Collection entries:
Segment Open

-- ==== Sys2Proof/Laws/Decode.lean ====
section
/-! SUPPORT. The fields of an operation word and of a concatenation (30_encoding.md R71), and the opcode map read in
both directions (R72). -/

namespace Sys2Proof

theorem opField_append (a b : Byte) : opField (a ++ b) = a := by
  unfold opField
  apply BitVec.eq_of_getLsbD_eq
  intro i hi
  simp only [BitVec.getLsbD_extractLsb', hi, BitVec.getLsbD_append]
  simp

theorem dataField_append (a b : Byte) : dataField (a ++ b) = b := by
  unfold dataField
  apply BitVec.eq_of_getLsbD_eq
  intro i hi
  simp only [BitVec.getLsbD_extractLsb', hi, BitVec.getLsbD_append]
  simp [hi]

/-- A word is its two fields. -/
theorem fields_append (w : Word) : opField w ++ dataField w = w := by
  unfold opField dataField
  apply BitVec.eq_of_getLsbD_eq
  intro i hi
  simp only [BitVec.getLsbD_extractLsb', BitVec.getLsbD_append]
  by_cases h : i < 8
  · simp [h]
  · have e : 8 + (i - 8) = i := by omega
    have h' : i - 8 < 8 := by omega
    simp [h, e, h']

theorem opField_encode (i : Instr) : opField (encode i) = i.opcode := opField_append _ _

theorem dataField_encode (i : Instr) : dataField (encode i) = i.data := dataField_append _ _

theorem decodeWord_encode (i : Instr) : decodeWord (encode i) = some i := by
  unfold decodeWord
  rw [opField_encode, dataField_encode]
  cases i <;> rfl

theorem encode_of_decodeWord {w : Word} {i : Instr} (h : decodeWord w = some i) : encode i = w := by
  have hw := fields_append w
  unfold decodeWord at h
  split at h
  case h_19 => cases h
  all_goals
    rename_i ho
    rw [← Option.some.inj h]
    refine Eq.trans ?_ hw
    simp only [encode, Instr.opcode, Instr.data]
    congr 1
    apply BitVec.eq_of_toNat_eq
    rw [ho]
    rfl

end Sys2Proof
end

Segment Closed

What is required -
Set down each entry again, unchanged.

Response below -
-- ==== Sys2Proof/Laws/Decode.lean ====
section
/-! SUPPORT. The fields of an operation word and of a concatenation (30_encoding.md R71), and the opcode map read in
both directions (R72). -/

namespace Sys2Proof

theorem opField_append (a b : Byte) : opField (a ++ b) = a := by
  unfold opField
  apply BitVec.eq_of_getLsbD_eq
  intro i hi
  simp only [BitVec.getLsbD_extractLsb', hi, BitVec.getLsbD_append]
  simp

theorem dataField_append (a b : Byte) : dataField (a ++ b) = b := by
  unfold dataField
  apply BitVec.eq_of_getLsbD_eq
  intro i hi
  simp only [BitVec.getLsbD_extractLsb', hi, BitVec.getLsbD_append]
  simp [hi]

/-- A word is its two fields. -/
theorem fields_append (w : Word) : opField w ++ dataField w = w := by
  unfold opField dataField
  apply BitVec.eq_of_getLsbD_eq
  intro i hi
  simp only [BitVec.getLsbD_extractLsb', BitVec.getLsbD_append]
  by_cases h : i < 8
  · simp [h]
  · have e : 8 + (i - 8) = i := by omega
    have h' : i - 8 < 8 := by omega
    simp [h, e, h']

theorem opField_encode (i : Instr) : opField (encode i) = i.opcode := opField_append _ _

theorem dataField_encode (i : Instr) : dataField (encode i) = i.data := dataField_append _ _

theorem decodeWord_encode (i : Instr) : decodeWord (encode i) = some i := by
  unfold decodeWord
  rw [opField_encode, dataField_encode]
  cases i <;> rfl

theorem encode_of_decodeWord {w : Word} {i : Instr} (h : decodeWord w = some i) : encode i = w := by
  have hw := fields_append w
  unfold decodeWord at h
  split at h
  case h_19 => cases h
  all_goals
    rename_i ho
    rw [← Option.some.inj h]
    refine Eq.trans ?_ hw
    simp only [encode, Instr.opcode, Instr.data]
    congr 1
    apply BitVec.eq_of_toNat_eq
    rw [ho]
    rfl

end Sys2Proof
end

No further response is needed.